Every line containing "data" should be copied out. Go through the entries and find them.
........
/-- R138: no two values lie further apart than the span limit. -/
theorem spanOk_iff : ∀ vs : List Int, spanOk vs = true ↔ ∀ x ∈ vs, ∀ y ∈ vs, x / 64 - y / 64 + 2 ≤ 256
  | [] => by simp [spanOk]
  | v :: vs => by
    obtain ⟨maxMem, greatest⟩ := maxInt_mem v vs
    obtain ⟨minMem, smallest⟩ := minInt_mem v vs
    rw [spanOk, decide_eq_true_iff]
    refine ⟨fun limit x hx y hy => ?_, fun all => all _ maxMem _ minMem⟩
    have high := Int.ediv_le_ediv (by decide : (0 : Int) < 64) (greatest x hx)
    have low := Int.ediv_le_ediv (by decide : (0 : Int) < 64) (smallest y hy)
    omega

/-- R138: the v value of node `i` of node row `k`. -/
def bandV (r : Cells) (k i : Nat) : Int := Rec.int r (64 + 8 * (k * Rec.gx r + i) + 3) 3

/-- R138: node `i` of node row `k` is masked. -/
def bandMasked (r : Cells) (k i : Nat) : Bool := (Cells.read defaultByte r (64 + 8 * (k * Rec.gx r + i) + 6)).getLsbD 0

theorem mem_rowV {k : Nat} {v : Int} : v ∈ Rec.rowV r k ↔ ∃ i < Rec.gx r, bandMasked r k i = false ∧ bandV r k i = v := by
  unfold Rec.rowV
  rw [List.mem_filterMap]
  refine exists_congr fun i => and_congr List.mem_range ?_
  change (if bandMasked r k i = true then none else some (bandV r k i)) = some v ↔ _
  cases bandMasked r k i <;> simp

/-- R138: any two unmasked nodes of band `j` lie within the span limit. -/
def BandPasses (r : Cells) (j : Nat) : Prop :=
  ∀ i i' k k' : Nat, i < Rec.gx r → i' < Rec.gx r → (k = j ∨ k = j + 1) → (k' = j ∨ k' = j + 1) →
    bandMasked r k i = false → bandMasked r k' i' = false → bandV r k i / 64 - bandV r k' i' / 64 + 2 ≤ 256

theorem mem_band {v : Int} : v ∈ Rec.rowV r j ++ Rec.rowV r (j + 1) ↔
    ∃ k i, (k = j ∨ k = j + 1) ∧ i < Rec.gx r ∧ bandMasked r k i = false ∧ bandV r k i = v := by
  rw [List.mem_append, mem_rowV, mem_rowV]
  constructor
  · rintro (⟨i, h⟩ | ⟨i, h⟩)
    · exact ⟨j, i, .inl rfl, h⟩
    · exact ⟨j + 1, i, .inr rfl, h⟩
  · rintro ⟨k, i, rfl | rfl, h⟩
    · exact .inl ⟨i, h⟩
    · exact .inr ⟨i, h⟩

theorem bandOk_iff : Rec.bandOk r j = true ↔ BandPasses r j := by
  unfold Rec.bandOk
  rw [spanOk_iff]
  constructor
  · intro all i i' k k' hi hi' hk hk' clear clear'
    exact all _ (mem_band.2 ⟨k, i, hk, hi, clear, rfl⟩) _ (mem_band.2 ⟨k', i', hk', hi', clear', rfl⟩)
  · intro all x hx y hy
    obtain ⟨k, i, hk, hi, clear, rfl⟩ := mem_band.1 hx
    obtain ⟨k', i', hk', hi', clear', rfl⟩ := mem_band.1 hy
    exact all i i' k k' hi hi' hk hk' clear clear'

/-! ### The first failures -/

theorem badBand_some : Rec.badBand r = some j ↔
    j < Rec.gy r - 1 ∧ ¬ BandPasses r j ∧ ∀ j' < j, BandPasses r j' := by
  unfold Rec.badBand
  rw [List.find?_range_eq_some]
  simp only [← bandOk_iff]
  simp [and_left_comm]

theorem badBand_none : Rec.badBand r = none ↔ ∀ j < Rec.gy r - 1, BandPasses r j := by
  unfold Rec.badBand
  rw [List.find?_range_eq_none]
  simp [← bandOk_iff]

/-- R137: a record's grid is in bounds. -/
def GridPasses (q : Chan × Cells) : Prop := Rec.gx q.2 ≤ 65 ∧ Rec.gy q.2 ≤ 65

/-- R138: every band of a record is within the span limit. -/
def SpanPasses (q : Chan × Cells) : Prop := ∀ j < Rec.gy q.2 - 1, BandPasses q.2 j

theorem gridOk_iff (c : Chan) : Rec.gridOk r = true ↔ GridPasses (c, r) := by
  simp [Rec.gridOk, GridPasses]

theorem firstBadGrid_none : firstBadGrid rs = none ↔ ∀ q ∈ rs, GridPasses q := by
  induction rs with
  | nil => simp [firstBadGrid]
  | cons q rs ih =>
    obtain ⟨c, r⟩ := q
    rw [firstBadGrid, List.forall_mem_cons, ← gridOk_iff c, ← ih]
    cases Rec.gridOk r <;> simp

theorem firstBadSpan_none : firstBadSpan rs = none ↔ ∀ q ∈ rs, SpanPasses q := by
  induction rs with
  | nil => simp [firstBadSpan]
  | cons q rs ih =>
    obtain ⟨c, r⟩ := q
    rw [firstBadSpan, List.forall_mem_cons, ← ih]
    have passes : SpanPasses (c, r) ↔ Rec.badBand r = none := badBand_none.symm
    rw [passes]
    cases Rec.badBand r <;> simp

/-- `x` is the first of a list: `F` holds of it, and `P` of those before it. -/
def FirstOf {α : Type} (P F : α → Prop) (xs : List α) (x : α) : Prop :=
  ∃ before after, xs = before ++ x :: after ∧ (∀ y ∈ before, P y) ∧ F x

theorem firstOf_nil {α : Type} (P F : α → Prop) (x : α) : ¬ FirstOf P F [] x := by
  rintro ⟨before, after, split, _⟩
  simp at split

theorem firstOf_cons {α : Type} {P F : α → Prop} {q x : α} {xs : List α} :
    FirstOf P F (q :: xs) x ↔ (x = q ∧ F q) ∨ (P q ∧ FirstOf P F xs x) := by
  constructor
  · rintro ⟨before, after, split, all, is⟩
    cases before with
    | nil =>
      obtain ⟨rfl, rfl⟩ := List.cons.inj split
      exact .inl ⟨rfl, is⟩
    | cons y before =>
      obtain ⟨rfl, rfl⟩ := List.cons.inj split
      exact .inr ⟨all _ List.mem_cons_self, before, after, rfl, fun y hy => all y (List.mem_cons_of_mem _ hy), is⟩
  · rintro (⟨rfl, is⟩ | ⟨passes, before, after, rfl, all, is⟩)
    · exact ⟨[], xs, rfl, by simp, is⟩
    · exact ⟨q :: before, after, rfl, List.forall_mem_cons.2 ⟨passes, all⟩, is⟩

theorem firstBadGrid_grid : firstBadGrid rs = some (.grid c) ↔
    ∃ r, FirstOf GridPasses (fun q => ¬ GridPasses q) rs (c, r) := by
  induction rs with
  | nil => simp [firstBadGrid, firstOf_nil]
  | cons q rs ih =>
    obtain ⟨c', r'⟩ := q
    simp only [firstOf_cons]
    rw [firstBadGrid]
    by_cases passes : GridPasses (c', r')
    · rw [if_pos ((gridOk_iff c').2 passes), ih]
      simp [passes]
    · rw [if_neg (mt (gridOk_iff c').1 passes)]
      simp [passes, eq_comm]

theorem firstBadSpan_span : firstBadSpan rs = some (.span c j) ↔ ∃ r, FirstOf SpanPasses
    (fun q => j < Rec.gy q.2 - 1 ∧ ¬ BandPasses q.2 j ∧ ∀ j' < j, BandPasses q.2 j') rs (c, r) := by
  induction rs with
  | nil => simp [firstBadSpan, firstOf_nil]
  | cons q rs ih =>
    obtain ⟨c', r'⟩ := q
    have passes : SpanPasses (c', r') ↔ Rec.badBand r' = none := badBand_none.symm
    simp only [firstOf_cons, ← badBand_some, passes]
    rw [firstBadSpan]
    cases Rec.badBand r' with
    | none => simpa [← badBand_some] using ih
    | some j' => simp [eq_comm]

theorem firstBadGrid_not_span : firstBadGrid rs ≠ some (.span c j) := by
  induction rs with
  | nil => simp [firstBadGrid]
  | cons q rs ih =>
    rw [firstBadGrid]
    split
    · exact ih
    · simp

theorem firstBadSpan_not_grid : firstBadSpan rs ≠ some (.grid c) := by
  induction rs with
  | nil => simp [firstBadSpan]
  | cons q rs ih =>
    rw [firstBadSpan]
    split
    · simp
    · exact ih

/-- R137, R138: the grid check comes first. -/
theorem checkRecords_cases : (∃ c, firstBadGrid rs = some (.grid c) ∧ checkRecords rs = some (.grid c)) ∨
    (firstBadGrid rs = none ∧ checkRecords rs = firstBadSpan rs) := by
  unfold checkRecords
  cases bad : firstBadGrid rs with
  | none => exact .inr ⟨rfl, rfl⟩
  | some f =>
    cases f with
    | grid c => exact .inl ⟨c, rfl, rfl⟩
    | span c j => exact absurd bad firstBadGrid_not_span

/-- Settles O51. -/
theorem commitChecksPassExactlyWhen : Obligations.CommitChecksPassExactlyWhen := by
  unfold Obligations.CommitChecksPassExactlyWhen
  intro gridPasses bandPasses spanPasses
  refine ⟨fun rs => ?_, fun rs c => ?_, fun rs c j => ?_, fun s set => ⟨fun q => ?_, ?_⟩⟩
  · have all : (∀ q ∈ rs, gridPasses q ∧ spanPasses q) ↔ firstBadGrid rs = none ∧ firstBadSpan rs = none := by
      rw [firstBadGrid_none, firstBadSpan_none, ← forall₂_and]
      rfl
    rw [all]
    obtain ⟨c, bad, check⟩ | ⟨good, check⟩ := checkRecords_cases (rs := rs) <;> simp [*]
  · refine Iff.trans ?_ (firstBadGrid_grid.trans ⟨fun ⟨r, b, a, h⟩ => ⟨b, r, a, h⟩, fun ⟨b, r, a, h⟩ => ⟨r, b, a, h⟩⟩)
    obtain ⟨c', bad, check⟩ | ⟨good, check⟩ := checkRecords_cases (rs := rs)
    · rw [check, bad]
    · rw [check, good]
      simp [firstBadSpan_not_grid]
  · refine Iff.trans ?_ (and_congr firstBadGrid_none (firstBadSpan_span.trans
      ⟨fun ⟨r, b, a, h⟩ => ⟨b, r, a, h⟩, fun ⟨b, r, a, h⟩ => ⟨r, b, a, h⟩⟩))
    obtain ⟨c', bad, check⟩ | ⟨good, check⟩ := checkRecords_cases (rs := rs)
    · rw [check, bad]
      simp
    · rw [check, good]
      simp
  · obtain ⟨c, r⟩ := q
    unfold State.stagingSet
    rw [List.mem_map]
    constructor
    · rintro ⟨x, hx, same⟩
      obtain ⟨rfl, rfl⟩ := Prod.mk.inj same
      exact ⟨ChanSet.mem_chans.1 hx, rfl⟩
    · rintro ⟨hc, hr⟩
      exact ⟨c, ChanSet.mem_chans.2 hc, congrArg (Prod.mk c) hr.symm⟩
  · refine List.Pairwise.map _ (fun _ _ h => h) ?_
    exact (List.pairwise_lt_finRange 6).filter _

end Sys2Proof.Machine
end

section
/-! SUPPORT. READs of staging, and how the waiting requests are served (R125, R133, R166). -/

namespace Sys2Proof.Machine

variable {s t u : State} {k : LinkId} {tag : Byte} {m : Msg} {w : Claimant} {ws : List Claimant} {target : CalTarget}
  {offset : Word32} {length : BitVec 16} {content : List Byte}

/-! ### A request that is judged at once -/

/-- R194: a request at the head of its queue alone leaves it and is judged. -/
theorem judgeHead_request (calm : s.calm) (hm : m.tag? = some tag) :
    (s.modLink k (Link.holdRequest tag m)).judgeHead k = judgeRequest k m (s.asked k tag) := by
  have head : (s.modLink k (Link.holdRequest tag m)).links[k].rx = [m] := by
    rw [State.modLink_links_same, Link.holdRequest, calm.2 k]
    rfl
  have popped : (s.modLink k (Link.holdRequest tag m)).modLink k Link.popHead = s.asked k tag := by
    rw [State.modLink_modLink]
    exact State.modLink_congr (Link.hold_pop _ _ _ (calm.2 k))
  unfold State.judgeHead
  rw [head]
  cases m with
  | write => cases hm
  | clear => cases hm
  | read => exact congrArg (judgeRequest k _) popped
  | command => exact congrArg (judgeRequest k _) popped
........
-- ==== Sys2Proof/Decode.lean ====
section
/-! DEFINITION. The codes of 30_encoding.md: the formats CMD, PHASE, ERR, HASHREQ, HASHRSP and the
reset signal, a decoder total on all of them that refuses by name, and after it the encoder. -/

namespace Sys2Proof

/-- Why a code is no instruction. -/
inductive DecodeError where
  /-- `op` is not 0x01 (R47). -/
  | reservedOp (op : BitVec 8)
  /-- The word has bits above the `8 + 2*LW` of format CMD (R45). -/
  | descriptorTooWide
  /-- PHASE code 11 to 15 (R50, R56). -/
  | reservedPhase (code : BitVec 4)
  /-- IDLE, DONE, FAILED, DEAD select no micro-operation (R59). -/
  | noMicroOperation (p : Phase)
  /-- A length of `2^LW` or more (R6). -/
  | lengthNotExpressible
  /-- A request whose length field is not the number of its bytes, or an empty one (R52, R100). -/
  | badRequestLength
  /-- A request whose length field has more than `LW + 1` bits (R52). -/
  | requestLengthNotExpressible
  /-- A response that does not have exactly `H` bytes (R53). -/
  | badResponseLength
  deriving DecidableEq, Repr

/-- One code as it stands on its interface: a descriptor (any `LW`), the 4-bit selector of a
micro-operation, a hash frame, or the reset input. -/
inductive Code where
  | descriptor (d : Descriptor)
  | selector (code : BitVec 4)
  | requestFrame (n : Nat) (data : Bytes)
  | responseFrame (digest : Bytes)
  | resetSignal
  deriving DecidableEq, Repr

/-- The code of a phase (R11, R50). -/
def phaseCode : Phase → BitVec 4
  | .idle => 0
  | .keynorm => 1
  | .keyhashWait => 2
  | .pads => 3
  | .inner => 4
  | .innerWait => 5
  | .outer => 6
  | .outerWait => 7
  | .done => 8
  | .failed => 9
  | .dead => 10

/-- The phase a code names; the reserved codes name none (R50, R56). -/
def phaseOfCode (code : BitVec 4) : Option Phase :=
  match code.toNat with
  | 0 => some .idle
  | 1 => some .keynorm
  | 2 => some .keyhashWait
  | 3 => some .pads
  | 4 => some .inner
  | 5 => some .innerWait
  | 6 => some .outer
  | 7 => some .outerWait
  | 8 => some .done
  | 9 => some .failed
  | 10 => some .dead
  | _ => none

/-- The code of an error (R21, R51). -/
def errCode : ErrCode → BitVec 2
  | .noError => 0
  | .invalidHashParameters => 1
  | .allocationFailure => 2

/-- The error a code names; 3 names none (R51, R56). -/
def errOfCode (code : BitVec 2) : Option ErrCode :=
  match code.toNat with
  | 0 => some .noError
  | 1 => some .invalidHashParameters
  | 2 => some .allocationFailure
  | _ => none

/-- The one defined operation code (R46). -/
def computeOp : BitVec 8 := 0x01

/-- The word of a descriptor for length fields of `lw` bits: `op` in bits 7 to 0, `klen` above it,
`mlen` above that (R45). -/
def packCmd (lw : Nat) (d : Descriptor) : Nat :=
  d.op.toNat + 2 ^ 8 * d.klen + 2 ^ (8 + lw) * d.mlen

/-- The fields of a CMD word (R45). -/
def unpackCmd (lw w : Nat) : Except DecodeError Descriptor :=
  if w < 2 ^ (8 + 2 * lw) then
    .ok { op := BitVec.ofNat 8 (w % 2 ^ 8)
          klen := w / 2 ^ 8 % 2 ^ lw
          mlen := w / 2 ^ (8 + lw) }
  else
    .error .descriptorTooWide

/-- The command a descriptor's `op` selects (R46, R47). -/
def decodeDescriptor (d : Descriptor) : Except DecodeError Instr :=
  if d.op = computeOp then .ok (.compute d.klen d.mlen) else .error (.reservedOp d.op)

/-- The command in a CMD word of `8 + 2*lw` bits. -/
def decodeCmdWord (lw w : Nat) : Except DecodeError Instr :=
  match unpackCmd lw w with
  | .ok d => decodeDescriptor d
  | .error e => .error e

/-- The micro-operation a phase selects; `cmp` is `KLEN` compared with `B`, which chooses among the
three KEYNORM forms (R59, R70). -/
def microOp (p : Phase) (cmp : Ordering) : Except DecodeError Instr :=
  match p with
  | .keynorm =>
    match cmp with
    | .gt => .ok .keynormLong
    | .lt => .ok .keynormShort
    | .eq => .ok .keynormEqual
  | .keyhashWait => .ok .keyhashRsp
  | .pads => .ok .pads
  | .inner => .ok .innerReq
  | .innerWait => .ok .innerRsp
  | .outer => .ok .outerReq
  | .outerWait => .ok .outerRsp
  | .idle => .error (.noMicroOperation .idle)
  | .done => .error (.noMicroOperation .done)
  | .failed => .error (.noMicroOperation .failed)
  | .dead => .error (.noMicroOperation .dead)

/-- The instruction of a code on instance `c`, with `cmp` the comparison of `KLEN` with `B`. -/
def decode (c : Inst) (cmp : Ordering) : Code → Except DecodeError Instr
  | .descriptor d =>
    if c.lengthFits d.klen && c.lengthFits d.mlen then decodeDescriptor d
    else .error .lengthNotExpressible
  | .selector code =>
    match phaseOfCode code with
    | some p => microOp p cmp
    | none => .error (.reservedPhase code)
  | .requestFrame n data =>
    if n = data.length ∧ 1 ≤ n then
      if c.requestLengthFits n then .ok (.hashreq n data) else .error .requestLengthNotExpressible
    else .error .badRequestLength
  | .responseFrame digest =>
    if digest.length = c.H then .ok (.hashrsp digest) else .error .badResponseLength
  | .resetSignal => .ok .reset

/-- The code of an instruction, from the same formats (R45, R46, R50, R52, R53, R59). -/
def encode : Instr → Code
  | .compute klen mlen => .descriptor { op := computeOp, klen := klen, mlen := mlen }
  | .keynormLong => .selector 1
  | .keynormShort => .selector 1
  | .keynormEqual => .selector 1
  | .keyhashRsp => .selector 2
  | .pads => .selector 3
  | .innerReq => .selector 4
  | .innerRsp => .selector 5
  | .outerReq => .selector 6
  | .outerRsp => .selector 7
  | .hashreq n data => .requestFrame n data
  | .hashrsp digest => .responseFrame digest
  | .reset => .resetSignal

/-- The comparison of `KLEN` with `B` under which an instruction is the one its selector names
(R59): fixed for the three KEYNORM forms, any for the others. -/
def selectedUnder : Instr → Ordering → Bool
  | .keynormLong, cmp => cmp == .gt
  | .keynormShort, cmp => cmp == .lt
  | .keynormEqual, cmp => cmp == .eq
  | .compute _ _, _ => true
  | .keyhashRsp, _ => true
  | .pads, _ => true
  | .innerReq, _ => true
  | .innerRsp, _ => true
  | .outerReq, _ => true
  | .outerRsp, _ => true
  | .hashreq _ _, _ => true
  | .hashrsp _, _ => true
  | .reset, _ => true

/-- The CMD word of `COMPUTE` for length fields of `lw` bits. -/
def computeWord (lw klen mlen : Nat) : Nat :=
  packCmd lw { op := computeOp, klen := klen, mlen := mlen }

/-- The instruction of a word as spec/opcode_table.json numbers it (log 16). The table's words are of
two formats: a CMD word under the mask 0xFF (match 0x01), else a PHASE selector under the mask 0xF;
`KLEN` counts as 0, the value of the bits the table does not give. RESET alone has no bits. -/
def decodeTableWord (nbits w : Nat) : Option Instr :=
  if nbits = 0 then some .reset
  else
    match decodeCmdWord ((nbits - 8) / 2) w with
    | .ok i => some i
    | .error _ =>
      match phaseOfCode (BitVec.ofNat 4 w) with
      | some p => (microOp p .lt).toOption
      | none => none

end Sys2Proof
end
........
- Answer to this problem:
  | requestFrame (n : Nat) (data : Bytes)
  | .requestFrame n data =>
    if n = data.length ∧ 1 ≤ n then
      if c.requestLengthFits n then .ok (.hashreq n data) else .error .requestLengthNotExpressible
  | .hashreq n data => .requestFrame n data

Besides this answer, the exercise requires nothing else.